* What the task asks *
Take each line in the entries below that holds "hothers" and show it.

┌─ Exercise data

/-- Settles O41: a suspension, a boundary stop and a fault of fetch or decode are settled by the cycle, and
every handler has a next state. -/
theorem runningMachineAlwaysSteps : Obligations.RunningMachineAlwaysSteps := by
  intro s hr
  by_cases hw : s.ioWait = .none
  · cases hs : stopsAtBoundary s with
    | true => exact ⟨_, step_stop hr hw hs⟩
    | false =>
      cases hf : fetchInstr s with
      | error k => exact ⟨_, step_raise hr hw hs hf⟩
      | ok i =>
        obtain ⟨u, hu⟩ := exec_total i s
        exact ⟨u.pollEnv, by rw [step_issue hr hw hs hf, hu, onNext_next]⟩
  · exact ⟨_, step_suspended hr hw⟩

end Sys2Proof.Machine

/-! The address resolver (R125 to R127) and the dispatch of an instruction (R121, R128 to R131): what an operand
Word resolves to and writes, which handler a boundary runs, where `pc` is when an instruction completes, and
that no handler but those of OUT and IN reads the environment. -/

namespace Sys2Proof.Machine

/-! ### The address resolver -/

/-- Settles O5: `Classify` is a range check, and the range holds the eight register names. -/
theorem classifyNamesRegisters : Obligations.ClassifyNamesRegisters :=
  fun _ => ⟨fun _ => classify_eq_some, classify_eq_none⟩

/-- A Word that passes the operand check decodes to the operand it stands for (R93, R124). -/
theorem decodeOperand_eq_ok {w : Word} (h : w.toNat ≤ 32775) :
    decodeOperand w = .ok (operandOf w) := by
  rw [decodeOperand_eq, if_pos h]

theorem operandOf_eq_reg {w : Word} {i : Fin 8} (h : w.toNat = 32768 + i.val) :
    operandOf w = .reg i := by
  have hw : w = encodeOperand (.reg i) :=
    BitVec.eq_of_toNat_eq (h.trans (toNat_encodeOperand_reg i).symm)
  rw [hw, (operandOf_encodeOperand (o := .reg i) rfl).2]

theorem operandOf_eq_lit {w : Word} (h : w.toNat ≤ 32767) : operandOf w = .lit w :=
  if_neg (by omega)

/-- Settles O6: `Resolve` reads the register the Word names, or is the Word. -/
theorem resolveReadsRegisterOrLiteral : Obligations.ResolveReadsRegisterOrLiteral := by
  intro w s hw
  refine ⟨operandOf w, decodeOperand_eq_ok hw, fun i hi => ?_, fun hl => ?_,
    fun s' hs => resolve_congr hs _⟩
  · rw [operandOf_eq_reg hi, resolve_reg]
  · rw [operandOf_eq_lit hl, resolve_lit]

/-- Settles O7: a checked Word stands for a well-formed destination, through which `WriteTo` stores and keeps
the rest (`writeTo_ok`). -/
theorem writeToStoresInRegisterOrCell : Obligations.WriteToStoresInRegisterOrCell := by
  intro w v s hw
  obtain ⟨t, ht, hstored, hpc, hstack, hwait, hrest⟩ := writeTo_ok (operandOf_wellFormed hw) v s
  refine ⟨operandOf w, t, decodeOperand_eq_ok hw, ht, fun i hi => ?_, fun hl => ?_,
    hpc, hstack, hwait, hrest⟩
  · rw [operandOf_eq_reg hi] at hstored
    obtain ⟨hreg, hothers, hmem⟩ := hstored
    exact ⟨hreg, hmem, hothers⟩
  · rw [operandOf_eq_lit hl] at hstored
    exact hstored

/-! ### The boundary -/

theorem stopsAtBoundary_eq_false_iff {s : State} :
    stopsAtBoundary s = false ↔ (s.cancel = true → s.envMove ≠ .stop) := by
  rw [← Bool.not_eq_true, stopsAtBoundary_iff, not_and]

/-- Settles O37: the four Words are what is fetched, and a boundary without a stop runs what it fetches. -/
theorem stepRunsTheDecodedInstruction : Obligations.StepRunsTheDecodedInstruction := by
  rintro s i ⟨hr, hw⟩ hstop hpc hdecode
  exact step_issue hr hw (stopsAtBoundary_eq_false_iff.mpr hstop)
    (fetchInstr_eq_ok.mpr ⟨hpc, hdecode⟩)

└─

* Response area *
    obtain ⟨hreg, hothers, hmem⟩ := hstored
    exact ⟨hreg, hmem, hothers⟩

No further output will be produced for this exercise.